* _Exercise details_:
Read the records below and report each line in which "decodeCompute" occurs.

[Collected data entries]
-- ==== Sys2Proof/Decode.lean ====
section
/-! DEFINITION. The encoding of one step and its decoder and encoder. A step word holds the register number of
R46 or the CONTROL pattern of R47 in bits 7:0, the data word of a write in bits 47:16, and in bits 15:8 the
kind of step, which no bit of the spec's tables tells (log entry 2). -/

namespace Sys2Proof

/-- The kinds of step (R45) as bits 15:8 of a step word spell them (log entry 2). -/
def kindRead : BitVec 8 := 0
def kindWrite : BitVec 8 := 1
def kindCommand : BitVec 8 := 2
def kindCompute : BitVec 8 := 3
def kindTick : BitVec 8 := 4
def kindPowerOn : BitVec 8 := 5

def numberOf (w : StepWord) : RegNum := w.extractLsb' 0 8
def kindOf (w : StepWord) : BitVec 8 := w.extractLsb' 8 8
def dataOf (w : StepWord) : Word := w.extractLsb' 16 32

/-- A step word from its three fields. -/
def stepWord (data : Word) (kind number : BitVec 8) : StepWord := 
  BitVec.cast (show 32 + 8 + 8 = 48 from rfl) (data ++ kind ++ number)

/-- Why a step word names no step. -/
inductive Reject where
  /-- Bits 15:8 hold none of the six kinds. -/
  | unknownKind
  /-- The data field, or the number field of a step that has none, is not zero. -/
  | unusedFieldNotZero
  /-- A step other than POWERON before `PowerOn()` has happened (R125). -/
  | notPoweredOn
  /-- POWERON after `PowerOn()` has happened: R125 gives it no step after the first. -/
  | alreadyPoweredOn
  /-- A compute operation outside a tick that begins in COMPUTE (R45). -/
  | noCommitHere
  /-- A tick in a control state the variant does not have (R19). -/
  | noSuchState
  deriving DecidableEq, Repr

/-- The RD row a register number selects, with `m` operand registers in each group (R46, R60). -/
def decodeRead (m : Nat) (a : RegNum) : Instr :=
  let g : BitVec 2 := a.extractLsb' 6 2
  let k : BitVec 6 := a.extractLsb' 0 6
  if g = 0 then
    if k = 0 then .rdControl
    else if k = 1 then .rdStatus
    else if k = 2 then .rdBias
    else if k = 3 then .rdResult
    else if k < 8 then .rdUnmapped04 (a.extractLsb' 0 2)
    else if k < 16 then .rdUnmapped08 (a.extractLsb' 0 3)
    else if k < 32 then .rdUnmapped10 (a.extractLsb' 0 4)
    else .rdUnmapped20 (a.extractLsb' 0 5)
  else if g = 1 then
    if k.toNat < m then .rdInputs k else .rdUnmappedOperand .inputs k
  else if g = 2 then
    if k.toNat < m then .rdWeights k else .rdUnmappedOperand .weights k
  else .rdUnmappedC0 k

/-- The WR row a register number selects (R46, R61), with its data word. -/
def decodeWrite (m : Nat) (a : RegNum) (data : Word) : Instr :=
  let g : BitVec 2 := a.extractLsb' 6 2
  let k : BitVec 6 := a.extractLsb' 0 6
  if g = 0 then
    if k = 0 then .wrControl data
    else if k = 1 then .wrStatus data
    else if k = 2 then .wrBias data
    else if k = 3 then .wrResult data
    else if k < 8 then .wrUnmapped04 (a.extractLsb' 0 2) data
    else if k < 16 then .wrUnmapped08 (a.extractLsb' 0 3) data
    else if k < 32 then .wrUnmapped10 (a.extractLsb' 0 4) data
    else .wrUnmapped20 (a.extractLsb' 0 5) data
  else if g = 1 then
    if k.toNat < m then .wrInputs k data else .wrUnmappedOperand .inputs k data
  else if g = 2 then
    if k.toNat < m then .wrWeights k data else .wrUnmappedOperand .weights k data
  else .wrUnmappedC0 k data

/-- The command row of a sampled CONTROL pattern (R52): START wins over RESET. -/
def decodeCommand (c : Flags8) : Instr :=
  if c.extractLsb' 0 1 = 1 then .start (c.extractLsb' 3 5) (c.extractLsb' 2 1) (c.extractLsb' 1 1)
  else if c.extractLsb' 1 1 = 1 then .reset (c.extractLsb' 3 5) (c.extractLsb' 2 1)
  else .nop (c.extractLsb' 3 5) (c.extractLsb' 2 1)

/-- The compute row the engine performs (R53): `KIND` alone selects it. -/
def decodeCompute : Kind → Instr
  | .scalar => .smac
  | .vector => .vdot

/-- The TICK row of a variant and a control state (R45, R108); none where the variant lacks the state (R19). -/
def decodeTick : Fsm → ControlState → Option Instr
  | .full, .idle => some .tickFullIdle
  | .full, .compute => some .tickFullCompute
  | .full, .finish => some .tickFullFinish
  | .full, .reset => some .tickFullReset
  | .minimal, .idle => some .tickMinIdle
  | .minimal, .compute => some .tickMinCompute
  | .minimal, .finish => none
  | .minimal, .reset => none

/-- The operation a step word asks for, under the selection the machine is in. Total; what it cannot read it
rejects by name. -/
def decode (sel : Selection) (w : StepWord) : Except Reject Instr :=
  if kindOf w = kindPowerOn then
    if dataOf w ≠ 0 ∨ numberOf w ≠ 0 then .error .unusedFieldNotZero
    else if sel.powered then .error .alreadyPoweredOn
    else .ok .powerOn
  else if sel.powered = false then .error .notPoweredOn
  else if kindOf w = kindWrite then .ok (decodeWrite sel.cfg.operandRegs (numberOf w) (dataOf w))
  else if dataOf w ≠ 0 then .error .unusedFieldNotZero
  else if kindOf w = kindRead then .ok (decodeRead sel.cfg.operandRegs (numberOf w))
  else if kindOf w = kindCommand then .ok (decodeCommand (numberOf w))
  else if numberOf w ≠ 0 then .error .unusedFieldNotZero
  else if kindOf w = kindCompute then
    if sel.state = .compute then .ok (decodeCompute sel.cfg.kind) else .error .noCommitHere
  else if kindOf w = kindTick then
    match decodeTick sel.cfg.fsm sel.state with
    | some i => .ok i
    | none => .error .noSuchState
  else .error .unknownKind

/-- The two high bits of a register number of an operand group (R46). -/
def OperandGroup.bits : OperandGroup → BitVec 2
  | .inputs => 0b01#2
  | .weights => 0b10#2

/-- The step word of an operation, written from the encoding column of the opcode table (R30, R46, R47, R52). -/
def encode : Instr → StepWord
  | .rdControl => stepWord 0 kindRead 0b00000000
  | .wrControl data => stepWord data kindWrite 0b00000000
  | .rdStatus => stepWord 0 kindRead 0b00000001
  | .wrStatus data => stepWord data kindWrite 0b00000001
  | .rdBias => stepWord 0 kindRead 0b00000010
  | .wrBias data => stepWord data kindWrite 0b00000010
  | .rdResult => stepWord 0 kindRead 0b00000011
  | .wrResult data => stepWord data kindWrite 0b00000011
  | .rdInputs k => stepWord 0 kindRead (0b01#2 ++ k)
  | .wrInputs k data => stepWord data kindWrite (0b01#2 ++ k)
  | .rdWeights k => stepWord 0 kindRead (0b10#2 ++ k)
  | .wrWeights k data => stepWord data kindWrite (0b10#2 ++ k)
  | .rdUnmapped04 k => stepWord 0 kindRead (0b000001#6 ++ k)
  | .wrUnmapped04 k data => stepWord data kindWrite (0b000001#6 ++ k)
  | .rdUnmapped08 k => stepWord 0 kindRead (0b00001#5 ++ k)
  | .wrUnmapped08 k data => stepWord data kindWrite (0b00001#5 ++ k)
  | .rdUnmapped10 k => stepWord 0 kindRead (0b0001#4 ++ k)
  | .wrUnmapped10 k data => stepWord data kindWrite (0b0001#4 ++ k)
  | .rdUnmapped20 k => stepWord 0 kindRead (0b001#3 ++ k)
  | .wrUnmapped20 k data => stepWord data kindWrite (0b001#3 ++ k)
  | .rdUnmappedC0 k => stepWord 0 kindRead (0b11#2 ++ k)
  | .wrUnmappedC0 k data => stepWord data kindWrite (0b11#2 ++ k)
  | .rdUnmappedOperand g k => stepWord 0 kindRead (g.bits ++ k)
  | .wrUnmappedOperand g k data => stepWord data kindWrite (g.bits ++ k)
  | .start x mode reset => stepWord 0 kindCommand (x ++ mode ++ reset ++ 0b1#1)
  | .reset x mode => stepWord 0 kindCommand (x ++ mode ++ 0b10#2)
  | .nop x mode => stepWord 0 kindCommand (x ++ mode ++ 0b00#2)
  | .smac => stepWord 0 kindCompute 0
  | .vdot => stepWord 0 kindCompute 0
  | .tickFullIdle => stepWord 0 kindTick 0
  | .tickFullCompute => stepWord 0 kindTick 0
  | .tickFullFinish => stepWord 0 kindTick 0
  | .tickFullReset => stepWord 0 kindTick 0
  | .tickMinIdle => stepWord 0 kindTick 0
  | .tickMinCompute => stepWord 0 kindTick 0
  | .powerOn => stepWord 0 kindPowerOn 0

/-- The step word of a word of the opcode table. The table gives a bus or command row its register number or CONTROL
pattern, 8 bits, and nothing that tells a read, a write and a command of the same 8 bits apart; with the bits
above zero the word is a read. It gives a compute operation and an engine step no bits at all ("not encoded: the
step is issued by the clock"): a word of no bits is the clock's tick (log entry 2). -/
def tableWord (nbits w : Nat) : StepWord :=
  if nbits = 0 then stepWord 0 kindTick 0 else BitVec.ofNat 48 (w % 2 ^ nbits)

/-- What the decoder reads from a word of the opcode table, under the selection right after reset. -/
def decodeTableWord (nbits w : Nat) : Option Instr :=
  match decode .reset (tableWord nbits w) with
  | .ok i => some i
  | .error _ => none

end Sys2Proof
end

* _Result for this exercise_:
def decodeCompute : Kind → Instr
    if sel.state = .compute then .ok (decodeCompute sel.cfg.kind) else .error .noCommitHere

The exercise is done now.